To understand the model that Owkin is engaging one must fully understand a new technology which is called Federated Learning. Federated learning offers a framework for AI development that enables enterprises to train machine learning models on data that is distributed at scale across multiple medical institutions without centralizing the data. The benefits of this are two-fold, there is no loss of privacy since the data is not directly linked to any specific patient, and the data is maintained at the healthcare institution that collects this data.
The use of Federated Learning thereby enables a significantly wider range of data than what any single organization possesses in-house. What this means is that by used Federated Learning researchers have access to as much data as available, and the more big data a machine learning system possesses, the more accurate the AI becomes.
There are currently multiple national efforts in using AI to tackle COVID-19. The problem with many of these nationalistic disjointed efforts is that the data is specific to one country. Collecting data from a single region may fail to reveal important information that would enable researchers to fully understand how exposure to environmental elements, ethnic makeup, genetics, age, and gender may play important roles in understanding this disease. This is why collaboration is so important, and why gathering data from multiple jurisdictions is even more important.
As described by Owkin, they seek to used Federated Learning for the following:
“We aim to help them understand why drug efficacy varies from patient to patient, enhance the drug development process and identify the best drug for the right patient at the right time, to improve treatment outcomes.”
Understanding and treading cardiovascular health issues will be the first challenge undertaken by Owkin. As important as data is, what is even more important are the efforts of researchers and contributors who are spearheading this effort. This is why Unite.AI will be releasing three interviews with researchers that are contributing to the COAI project.
Sanjay Budhdeo, MD, Business Development:
Sanjay is a practicing physician. He holds Medical Sciences and Medical degrees from Oxford University and a Masters Degree from Cambridge University. Sanjay has research experience in neuroimaging, epidemiology and digital health. Prior to joining Owkin as a Partnership Manager, he was a Senior Associate at Boston Consulting Group, where he focused on data and digital in healthcare. He sits on the Patient Safety Committee at the Royal Society of Medicine and was previously a Specialist Advisor at the Care Quality Commission.
Dr. Stephen Weng, Principal Researcher:
Stephen is an Assistant Professor of Integrated Epidemiology and Data Science who leads the data science research within the Primary Care Stratified Medicine Research Group.
He integrate traditional epidemiological methods and study design with new informatics-based approaches, harnessing and interrogating “big health care data” from electronic medical records for the purpose of risk prediction modeling, phenotyping chronic diseases, data science methods research, and translation of stratified medicine into primary care.
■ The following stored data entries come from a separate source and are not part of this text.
theorem execNsDelete_names {s : State} {path n : Nat} {q : Packet} {x : Ns} (hruns : sirRecords s path 0x51 q = true) (hn : n = par q.params 0 2)
    (hx : x = getNs s n) (hvalid : x.valid = true) (hfree : x.attached = []) :
    execNsDelete path s = .next (sirAnswer path 0 0 [] (zmSettle s (updNs n (fun x => { x with valid := false })
      (nsRecord 1 n [] (.wipe ⟨x.tenant, [n], 3, san0⟩) s)))) := by
  unfold execNsDelete
  rw [sirRecord_ok hruns, onNs_valid hn hx hvalid, if_neg (not_not_intro hfree)]
  rfl

theorem execNsMove_names {s : State} {path n t : Nat} {q : Packet} {x : Ns} (hruns : sirRecords s path 0x52 q = true) (hn : n = par q.params 0 2)
    (hx : x = getNs s n) (hvalid : x.valid = true) (hfree : x.attached = []) (ht : t = par q.params 2 2) (htenant : tenantState s t ≠ 0)
    (hroom : nssOf s t < 16) {k : Nat} (hk : k = if t = x.tenant then x.nsid else freeNsid s t) {u : State}
    (hu : u = moveStripes n t (updNs n (fun x => { x with tenant := t, nsid := k }) s)) :
    execNsMove path s = .next (sirAnswer path 0 0 (leBytes 4 k) (zmSettle s (nsRecord 2 n (movePatches n u) .nothing u))) := by
  unfold execNsMove
  rw [sirRecord_ok hruns, onNs_valid hn hx hvalid]
  dsimp only
  rw [← ht, if_neg (by simp [hfree, htenant]), if_neg (by omega), ← hk, ← hu]
  rfl

/-- NS_RESIZE of a conventional namespace to no smaller a size that fits (17 R649). -/
theorem execNsResize_grows {s : State} {path n : Nat} {q : Packet} {x : Ns} (hruns : sirRecords s path 0x53 q = true) (hn : n = par q.params 0 2)
    (hx : x = getNs s n) (hvalid : x.valid = true) (hconv : x.conv = true) (hgrows : x.size ≤ par q.params 8 8) (hpos : 0 < par q.params 8 8)
    (hmax : par q.params 8 8 ≤ 2684354560) (hroom : lbasMade s - x.size + par q.params 8 8 ≤ lbasMax s) {u : State}
    (hu : u = updNs n (fun x => { x with size := par q.params 8 8 }) s) :
    execNsResize path s = .next (sirAnswer path 0 0 [] (nsChanged n (nsRecord 3 n [.ns n (getNs u n)] .nothing u))) := by
  unfold execNsResize
  rw [sirRecord_ok hruns, onNs_valid hn hx hvalid]
  dsimp only
  rw [if_neg (by simp [hconv]), if_neg (by omega), if_neg (by omega), if_neg (by omega), ← hu]
  rfl

theorem execNsInfo_names {s : State} {path n : Nat} {q : Packet} {x : Ns} (hruns : sirRuns s path 0x54 q = true) (hn : n = par q.params 0 2)
    (hx : x = getNs s n) (hvalid : x.valid = true) :
    execNsInfo path s = .next (sirAnswer path 0 0 (leBytes 2 x.tenant ++ [bitOf x.conv, bitOf (x.conv && s.mme.convWp)] ++ leBytes 4 x.nsid
      ++ leBytes 8 x.size ++ leBytes 4 (if x.conv then 0 else zonesIn s n (fun z => z.st != .offline)) ++ leBytes 4 x.attached.length) s) := by
  unfold execNsInfo
  rw [sirRun_ok hruns, onNs_valid hn hx hvalid]
  rfl

/-! ## Hints -/

/-- A hint of a range of zones that does not choose a home (06 R216, R218). -/
theorem execZoneHint_stored {s : State} {path n first count hint : Nat} {q : Packet} {x : Ns} (hruns : sirRecords s path 0x60 q = true)
    (hn : n = par q.params 0 2) (hx : x = getNs s n) (hvalid : x.valid = true) (hzoned : x.conv = false) (hfirst : first = par q.params 4 4)
    (hcount : count = par q.params 8 4) (hhint : hint = par q.params 12 4) (hend : first + count ≤ x.size) (hstart : first < x.size)
    (hmode : natBits hint 12 2 ≠ 1) {u : State} (hu : u = issue 0x1A 24 [n, 0, first, count, hint] [.hints n first count hint] .nothing
      (updTabs (fun t => { t with zones := setHints n first count hint t.zones }) s)) :
    execZoneHint path s = .next (sirAnswer path 0 0 [] ((idleHomes u).foldl (fun s g => issue 0x1A 24 [g, 0] [.home g 0] .nothing (forgetHome s g)) u)) := by
  unfold execZoneHint
  rw [sirRecord_ok hruns, onNs_valid hn hx hvalid]
  dsimp only
  rw [← hfirst, ← hcount, ← hhint, if_neg (by simp [hzoned]), if_neg (by omega), if_neg (by omega), ← hu, if_neg (fun h => hmode h.1)]
  rfl
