-- ==== Sys2Proof/Machine/AtomicOp.lean ====
section
/-! DEFINITION. The atomics of Table 04-9 on a memory word of 64 or 128 bits (R113, R114, R474). -/

namespace Sys2Proof.Machine

/-- The operations of Table 04-9 by the low four bits of the minor. -/
inductive AtomKind where
  | add | fadd | min | minu | max | maxu | and | or | xor | swap | cas
  deriving DecidableEq, Repr

/-- The operation of a minor, and whether it is a 128-bit one. -/
def atomOfMinor (m : Nat) : Option (AtomKind × Bool) :=
  let k : Option AtomKind := [AtomKind.add, .fadd, .min, .minu, .max, .maxu, .and, .or, .xor, .swap, .cas][m % 16]?
  if m < 32 then k.map (fun k => (k, decide (16 ≤ m))) else none

/-- The operand of FADD in units of the word's last bit: none when it is not exactly representable (R114). -/
def faddUnits (frac : Nat) (c : Nat) : Option Int :=
  match decodeFloat (ffmt 0) (c % 2 ^ 32) with
  | .fin n m e =>
    let e' := e + frac
    if m == 0 then some 0
    else if e' ≥ 0 then some (alignInt n m e' 0)
    else
      let d := 2 ^ (-e').toNat
      if m % d == 0 then some (if n then -((m / d : Nat) : Int) else ((m / d : Nat) : Int)) else none
  | _ => none

/-- The new memory value of an atomic on a word of w bits, or the detail of ATOMIC_RANGE (R114). -/
def atomicNew (k : AtomKind) (w old r sn : Nat) : Except Nat Nat :=
  let so := toSigned w old
  let sr := toSigned w r
  match k with
  | .add => .ok ((old + r) % 2 ^ w)
  | .fadd =>
    if w == 128 && r / 2 ^ 64 != 0 then .error 1
    else match faddUnits (w / 2) r with
      | none => .error 1
      | some a =>
        if a > maxInt w || a < minInt w then .error 1
        else if so + a > maxInt w || so + a < minInt w then .error 2
        else .ok (ofSigned w (so + a))
  | .min => .ok (if so < sr then old else r)
  | .minu => .ok (if old < r then old else r)
  | .max => .ok (if so > sr then old else r)
  | .maxu => .ok (if old > r then old else r)
  | .and => .ok (old &&& r)
  | .or => .ok (old ||| r)
  | .xor => .ok (old ^^^ r)
  | .swap => .ok r
  | .cas => .ok (if old == r then sn else old)

end Sys2Proof.Machine
end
Folkert W. Asselbergs, Principal Investigator
Folkert is professor of precision medicine in cardiovascular disease at Institute of Cardiovascular Science, UCL, Director NIHR BRC Clinical Research Informatics Unit at UCLH, professor of cardiovascular genetics and consultant cardiologist at the department of Cardiology, University Medical Center Utrecht, and chief scientific officer of the Durrer Center for Cardiovascular Research, Netherlands Heart Institute. Prof Asselbergs published more than 275 scientific papers and obtained funding from leDucq foundation, British and Dutch Heart Foundation, EU (FP7, ERA-CVD, IMI, BBMRI), and RO1 National Institutes of Health.
The hope of Unite.AI is that by using biomedical images, genomics, and clinical data to discover biomarkers and mechanisms associated with diseases and treatment outcomes this will propel the next generation of treatment to tackle COVID-19. We are contributing to this important project by highlighting the personalities behind this important global effort.
Julien Rebetez, Lead Machine Learning Engineer at Picterra – Interview Series
Julien Rebetez, is the Lead Software & Machine Learning Engineer at Picterra. Picterra provides a geospatial cloud-based-platform specially designed for training deep learning based detectors, quickly and securely.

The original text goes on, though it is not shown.